- Cover of Vol 1 of the DramaQueen English translation

チャレンジャーズ (Charenjāzu)
- Genre: Yaoi, Comedy
- Written by: Hinako Takanaga
- Published by: Hakusensha (original), Kaiōsha (current)
- English publisher: NA: DramaQueen;
- Magazine: Hanamaru Manga
- Original run: 1995 – 1999
- Volumes: 4

= Challengers (manga) =

Japanese manga series

Challengers (チャレンジャーズ, Charenjāzu) is a yaoi manga by the Japanese manga artist Hinako Takanaga, who also authored Little Butterfly and The Devil's Secret. The first volume of this series was originally called (合格祈願, Goukaku kigan) before the series was retitled Challengers. Challengers is licensed in German by Tokyopop Germany under the title Küss mich, Student! and in French by Taifu Comics under the title Rien n'est impossible. A spin-off series to Challengers, which follows Tomoe's older brother Souichi, is titled The Tyrant Falls in Love.

==Plot==
Tomoe Tatsumi, a high school student from Nagoya, goes on a trip to Tokyo to take a university entrance exam. He gets lost wandering around Tokyo when he runs into, Mitsugu Kurokawa, an office worker who had been out drinking with his friend Isogai. Isogai throws up on Tomoe and so Kurokawa takes him to clean his now ruined coat and tells him he'll help him find his hotel, but then they realize that the address to the hotel is in his coat pocket which is now in the wash, further complicating the situation.

Since Kurokawa has an extra room at his place, he offers to let Tomoe stay at his place for the night. Tomoe accepts and the next morning he goes off to take his entrance exam. When Tomoe is getting on the train back to Nagoya, Kurokawa kisses him. Tomoe appears shocked and appalled at this and Kurokawa thinks he'll never hear from him again, but is surprised to receive a post card from Tomoe telling him that he passed the entrance exam. When Tomoe returns to Tokyo to look for a place to live, he asks for Kurokwa's help and Kurokawa offers to let him sub-lessee the extra room in his apartment. Tomoe thinks it would be a good idea since it would save his family money and accepts the offer. Kurokawa eventually confesses his love to Tomoe and their relationship develops gradually, but not without interference from various friends and relatives.
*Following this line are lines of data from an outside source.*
-- ==== Sys2Proof/Certificates/Slice0/Obligations.lean ====
section
/-! DEFINITION. The statements for the provers. Each docstring names the rules a statement rests on, and
the log entry where a clause states the model's own choice. -/

open Sys2Proof Sys2Proof.Machine

/-! ## The step and the queue -/

/-- One step takes the command at the front of the queue and carries it out over the queue's rest. -/
def Obligations.StepTakesTheFront : Prop :=
  ∀ (c : Instr) (rest : List Instr) (s : State), s.pending = c :: rest →
    step s = exec c { s with pending := rest }

/-- No command stops the part (assumption log 33), none touches the queue, and none but LOCK_LINE_CHANGE
moves the LOCK line. That a reset leaves the queue, the picks and the LOCK level as they are is the model's
choice (assumption log 32). -/
def Obligations.EveryCommandGoesOn : Prop :=
  ∀ (c : Instr) (s : State), ∃ t : State, exec c s = .next t ∧ t.pending = s.pending ∧
    t.picks = s.picks ∧ ((∀ b, c ≠ .lockLineChange b) → t.lockLine = s.lockLine)

/-! ## Frames (R158 to R160, R163, R176) -/

/-- Every host command, laid out as a request frame with any filler behind it, is the command that the
end of its transaction brings. -/
def Obligations.HostFramesRoundTrip : Prop :=
  ∀ (i : Instr) (code : Byte) (p filler : List Byte) (torn : List Torn),
    i.wellFormed = true → i.hostFrame = some (code, p) → (∀ q u, i = .resetPart q u → u = torn) →
    endOfTransaction torn (frameBytes code p ++ filler) 0 = some i

/-- A transaction without a bit brings nothing; one with a length byte above 60, with stray bits or cut
short brings a frame error, and a whole frame with another check byte a check error. Each sets
LINK_ERROR, places its result, does not restart the link-silence timer and changes nothing else. A
command byte that names no command is answered UNKNOWN_COMMAND, standalone or not, whatever the payload,
and as a good frame it restarts the timer. -/
def Obligations.SpoiledFramesAreDiscarded : Prop :=
  (∀ (torn : List Torn) (stray : Nat) (code len : Byte) (rest : List Byte),
     endOfTransaction torn [] 0 = none ∧
     endOfTransaction torn [] (stray + 1) = some .frameError ∧
     endOfTransaction torn [code] stray = some .frameError ∧
     (60 < len.toNat → endOfTransaction torn (code :: len :: rest) stray = some .frameError) ∧
     (0 < stray ∨ rest.length ≤ len.toNat →
       endOfTransaction torn (code :: len :: rest) stray = some .frameError) ∧
     (∀ (p filler : List Byte) (check : Byte), len.toNat ≤ 60 → p.length = len.toNat →
       check ≠ xorOf (code :: len :: p) →
       endOfTransaction torn (code :: len :: (p ++ check :: filler)) 0 = some .checkError)) ∧
  (∀ s : State, s.Taking →
     exec .frameError s = .next { s with
       cl := { s.cl with response := ⟨.frameError, []⟩, shiftOut := none }
       fs := { s.fs with alerts := s.fs.alerts ||| 0x100#12 } } ∧
     exec .checkError s = .next { s with
       cl := { s.cl with response := ⟨.checkError, []⟩, shiftOut := none }
       fs := { s.fs with alerts := s.fs.alerts ||| 0x100#12 } }) ∧
  (∀ (code : Byte) (p : List Byte) (s : State), s.Taking →
     exec (.unknownCommand code p) s = .next (s.answered ⟨.unknownCommand, []⟩))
Tomoe's short-tempered older brother, Souichi Tatsumi, is suspicious of the living arrangement and tries many times to get Tomoe to move back home. It is revealed that Souichi is homophobic because he was almost raped by one of his professors at his university but his lab assistant, Morinaga, saved him. As it so happens, Morinaga is gay and has had a crush on Souichi for 4 years starting from the moment he saw him. While sick with a cold, Morinaga inadvertently confesses that he is gay and in love with Souichi. Following this, he thought that Souichi would hate him because of his homophobia, and said he would leave school, but Souichi insists that they forget about it and remain friends. It also helps Souichi accept Tomoe's relationship more and he stops trying to force him to come home. Souichi and Morinaga's story is continued in the spin-off series, The Tyrant Falls in Love.

==Characters==
- Tomoe Tatsumi
- Mitsugu Kurokawa
- Taichirou Isogai
- Souichi Tatsumi
- Tetsuhiro Morinaga
- Richard Coldman
- Reiko Hino
- Phil Lloyd

==Manga List==

| No. | Original release date | Original ISBN | English release date | English ISBN |
|---|---|---|---|---|
| 1 | November 1996 (Original) March 10, 2004 (Gush re-release) | 978-4592203216 (Original) ISBN 978-4-87724-337-1 (Gush re-release) | March, 2006 | 978-0976604532 |
| 2 | November 1997 (Original) April 10, 2004 (Gush re-release) | 978-4592204114 (Original) ISBN 978-4-87724-344-9 (Gush re-release) | August, 2006 | 978-0976604549 |
| 3 | November 1998 (Original) May 10, 2004 (Gush re-release) | 978-4592204206 (Original) ISBN 978-4-87724-351-7 (Gush re-release) | January, 2007 | 978-0976604556 |
| 4 | June 10, 2004 (Gush) | 978-4877243548 (Gush) | March, 2007 | 978-0976604563 |

==Reception==

Julie Rosato noted that it was obvious that Challengers, dating from 1995, was one of Takanaga's early works, as the art is not as polished as her later works, and there are some cliches in the storyline. However, Rosato found the first volume on the whole amusing. Writing about the second volume, Rosato feels that although the story is like other BL, Takanaga's execution is entertaining.